Summary: Super funds in pension mode are required to distribute substantial amounts in pensions which are out of line with low risk returns. If these high payout demands are not reduced, more people will be forced onto the age pension. Meanwhile, there is a serious cloud over important segments of the Sydney and Melbourne property markets. Asian investors buy a high proportion of the inner city apartments, but if government changes make these investors feel unwelcome, that could trigger selling.
Key take-out: If you are buying a dwelling it probably makes sense to steer clear of those areas that are vulnerable to Chinese selling at least for the next two or three months.
Key beneficiaries: General investors Category: Superannuation, property investment.
When the Reserve Bank of Australia cut the official cash rate once again this week (on Tuesday May 5), the share market went from a positive to a negative. And the Australian dollar edged up overnight rather than falling. That share market fall, albeit small, and the oil market driven currency rise were signals to us all that the Australian rate reduction is merely part of a much more complex world. When the budget comes out next week I will explore further aspects of this world but today I want to pick up two vital points.
The first concerns the really rough treatment retirees are getting in the current environment. We will need to work very hard to restore fairness. (You can see in detail the pinch to part pensions in the contribution from Scott Francis today: Hockey’s pension plan will hurt.)
And secondly I want to urge you to be very careful about being tempted to use the current interest rate reduction as a trigger to hastily buy residential property in parts of Sydney and Melbourne. I will come back to that in a moment.
Those with superannuation funds in pension mode are required to distribute substantial amounts in pensions which are way out of line with low risk returns. Many funds are in danger of being run down by compulsory excess distribution and therefore will be less able to finance retirement in later years.
A person who is aged between 65 and 74 and has a fund in pension mode is required to distribute five per cent of their fund in a pension (for those aged between 55 and 64 the pension mode distribution requirement is four per cent and in ages over 74 it goes higher). This distribution rate was set when bank deposits were around or above the distributable levels and at that time it was therefore very easy to earn the distributable amount of money in a fund. Now the bank deposits are between two and three per cent so the required distributable amount is approximately twice the bank deposit level!

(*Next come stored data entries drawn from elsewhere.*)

-- ==== Sys2Proof/Decode.lean ====
section
/-! DEFINITION. The command word: its fields, the opcode map, the decoder and the encoder (30_encoding.md R82 to R87),
and the byte port that may carry it (20_memory.md R69). -/

namespace Sys2Proof

/-- Why a word names no command; both kinds raise ILLEGAL_COMMAND (R84, R86). -/
inductive Rejection where
  /-- The OP value is not in the opcode map (R86). -/
  | reservedOp (op : Byte)
  /-- The OP value is known, and a must-be-zero bit of its format is set (R84). -/
  | mustBeZero (op : Byte)
  /-- A byte port delivered a number of bytes other than four, so there is no command word (R69, R87; log entry 14). -/
  | portLength (n : Nat)
deriving DecidableEq, Repr

/-- `OP = cmd[31:24]` (R82). -/
def opField (w : Word) : Byte := w.extractLsb' 24 8

/-- `A = cmd[23:16]` (R82). -/
def aField (w : Word) : Byte := w.extractLsb' 16 8

/-- `B = cmd[15:8]` (R82). -/
def bField (w : Word) : Byte := w.extractLsb' 8 8

/-- `C = cmd[7:0]` (R82). -/
def cField (w : Word) : Byte := w.extractLsb' 0 8

/-- The word of four byte fields, OP most significant (R69, R82). -/
def wordOf (op a b c : Byte) : Word := op ++ a ++ b ++ c

/-- The command of a word with a known OP, if the constant bits of its format are all zero (R84). -/
def whenZero (constantsHold : Bool) (op : Byte) (i : Instr) : Except Rejection Instr :=
  if constantsHold then .ok i else .error (.mustBeZero op)

/-- The command a word names, with the format of each row read as R82 gives it; total, and a word of no row is
rejected by name (R84 to R86). -/
def decode (w : Word) : Except Rejection Instr :=
  let op := opField w
  let a := aField w
  let b := bField w
  let c := cField w
  let formatN := a == 0 && b == 0 && c == 0
  match op.toNat with
  | 0x01 => whenZero formatN op .frameClear
  | 0x02 => whenZero (c == 0) op (.frameGet a b)
  | 0x03 => whenZero (isBitField c) op (.frameSet a b c)
  | 0x04 => whenZero (isBitField c) op (.frameSetRaw a b c)
  | 0x05 => whenZero (isRowField a && b == 0 && c == 0) op (.frameRowRead a)
  | 0x06 => whenZero (isRowField a && c == 0) op (.frameRowWrite a b)
  | 0x11 => whenZero formatN op .layerClear
  | 0x12 => whenZero (b == 0 && c == 0) op (.layerGet a)
  | 0x13 => whenZero (c == 0) op (.layerSet a b)
  | 0x21 => whenZero formatN op .mbInit
  | 0x22 => whenZero formatN op .mbRender
  | 0x23 => whenZero (b == 0 && c == 0) op (.mbBrightness a)
  | 0x24 => whenZero (c == 0) op (.mbXfer a b)
  | 0x31 => whenZero formatN op .segRender
  | 0x32 => whenZero (isBitField b && c == 0) op (.segBrightness a b)
  | 0x33 => whenZero (isBitField a && b == 0 && c == 0) op (.segConfig a)
  | 0x34 => whenZero formatN op .segStart
  | 0x35 => whenZero formatN op .segStop
  | 0x36 => whenZero (b == 0 && c == 0) op (.segWrite a)
  | 0x41 => whenZero formatN op .statusRead
  | 0x42 => whenZero formatN op .statusClear
  | _ => .error (.reservedOp op)

/-- The word of a command: its OP value and its operand bytes in the places of its format (R82, R85). -/
def encode : Instr → Word
  | .frameClear => wordOf 0x01 0 0 0
  | .frameGet row col => wordOf 0x02 row col 0
  | .frameSet row col v => wordOf 0x03 row col v
  | .frameSetRaw row col v => wordOf 0x04 row col v
  | .frameRowRead row => wordOf 0x05 row 0 0
  | .frameRowWrite row data => wordOf 0x06 row data 0
  | .layerClear => wordOf 0x11 0 0 0
  | .layerGet index => wordOf 0x12 index 0 0
  | .layerSet index raw => wordOf 0x13 index raw 0
  | .mbInit => wordOf 0x21 0 0 0
  | .mbRender => wordOf 0x22 0 0 0
  | .mbBrightness percent => wordOf 0x23 percent 0 0
  | .mbXfer addr data => wordOf 0x24 addr data 0
  | .segRender => wordOf 0x31 0 0 0
  | .segBrightness percent en => wordOf 0x32 percent en 0
  | .segConfig sep => wordOf 0x33 sep 0 0
  | .segStart => wordOf 0x34 0 0 0
  | .segStop => wordOf 0x35 0 0 0
  | .segWrite byte => wordOf 0x36 byte 0 0
  | .statusRead => wordOf 0x41 0 0 0
  | .statusClear => wordOf 0x42 0 0 0

/-- The bytes a byte port carries for a word, first byte first: OP, A, B, C (20_memory.md R69). -/
def portBytes (w : Word) : List Byte := [opField w, aField w, bField w, cField w]

/-- The command the bytes of a byte port name: four bytes, OP first (R69), make one word (R87). -/
def decodePort : List Byte → Except Rejection Instr
  | [op, a, b, c] => decode (wordOf op a b c)
  | bytes => .error (.portLength bytes.length)

/-- The command of an opcode-table word of `nbits` bits; every bit above them is 0, and the command word has 32. -/
def decodeTableWord (nbits w : Nat) : Option Instr :=
  match decode (BitVec.ofNat 32 (w % 2 ^ nbits)) with
  | .ok i => some i
  | .error _ => none

/-- One row of the opcode map: its match and its mask (R85). -/
structure OpRow where
  pattern : Word
  mask : Word
deriving DecidableEq, Repr

/-- The row's test of R84: `(cmd & mask) == match`. -/
def OpRow.holds (r : OpRow) (w : Word) : Bool := w &&& r.mask == r.pattern

/-- The row of the opcode map that a command stands in (R85). -/
def Instr.row : Instr → OpRow
  | .frameClear => ⟨0x01000000, 0xFFFFFFFF⟩
  | .frameGet _ _ => ⟨0x02000000, 0xFF0000FF⟩
  | .frameSet _ _ _ => ⟨0x03000000, 0xFF0000FE⟩
  | .frameSetRaw _ _ _ => ⟨0x04000000, 0xFF0000FE⟩
  | .frameRowRead _ => ⟨0x05000000, 0xFFF8FFFF⟩
  | .frameRowWrite _ _ => ⟨0x06000000, 0xFFF800FF⟩
  | .layerClear => ⟨0x11000000, 0xFFFFFFFF⟩
  | .layerGet _ => ⟨0x12000000, 0xFF00FFFF⟩
  | .layerSet _ _ => ⟨0x13000000, 0xFF0000FF⟩
  | .mbInit => ⟨0x21000000, 0xFFFFFFFF⟩
  | .mbRender => ⟨0x22000000, 0xFFFFFFFF⟩
  | .mbBrightness _ => ⟨0x23000000, 0xFF00FFFF⟩
  | .mbXfer _ _ => ⟨0x24000000, 0xFF0000FF⟩
  | .segRender => ⟨0x31000000, 0xFFFFFFFF⟩
  | .segBrightness _ _ => ⟨0x32000000, 0xFF00FEFF⟩
  | .segConfig _ => ⟨0x33000000, 0xFFFEFFFF⟩
  | .segStart => ⟨0x34000000, 0xFFFFFFFF⟩
  | .segStop => ⟨0x35000000, 0xFFFFFFFF⟩
  | .segWrite _ => ⟨0x36000000, 0xFF00FFFF⟩
  | .statusRead => ⟨0x41000000, 0xFFFFFFFF⟩
  | .statusClear => ⟨0x42000000, 0xFFFFFFFF⟩

/-- The opcode map, in the table's order (R85). -/
def opcodeMap : List OpRow :=
  [Instr.frameClear.row, (Instr.frameGet 0 0).row, (Instr.frameSet 0 0 0).row, (Instr.frameSetRaw 0 0 0).row,
   (Instr.frameRowRead 0).row, (Instr.frameRowWrite 0 0).row]
  ++ [Instr.layerClear.row, (Instr.layerGet 0).row, (Instr.layerSet 0 0).row]
  ++ [Instr.mbInit.row, Instr.mbRender.row, (Instr.mbBrightness 0).row, (Instr.mbXfer 0 0).row]
  ++ [Instr.segRender.row, (Instr.segBrightness 0 0).row, (Instr.segConfig 0).row, Instr.segStart.row, Instr.segStop.row,
      (Instr.segWrite 0).row]
  ++ [Instr.statusRead.row, Instr.statusClear.row]

end Sys2Proof
end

A great many superannuation funds have a high cash content and will therefore be distributing more than they earn. Those with strong equity positions have usually performed above five per cent in recent years but I know a lot of people who will find it difficult to earn sufficient money to cover the pension requirements. And if we have a fall in the stock market it will be very serious for many funds as they are hit with lower capital values and higher payouts.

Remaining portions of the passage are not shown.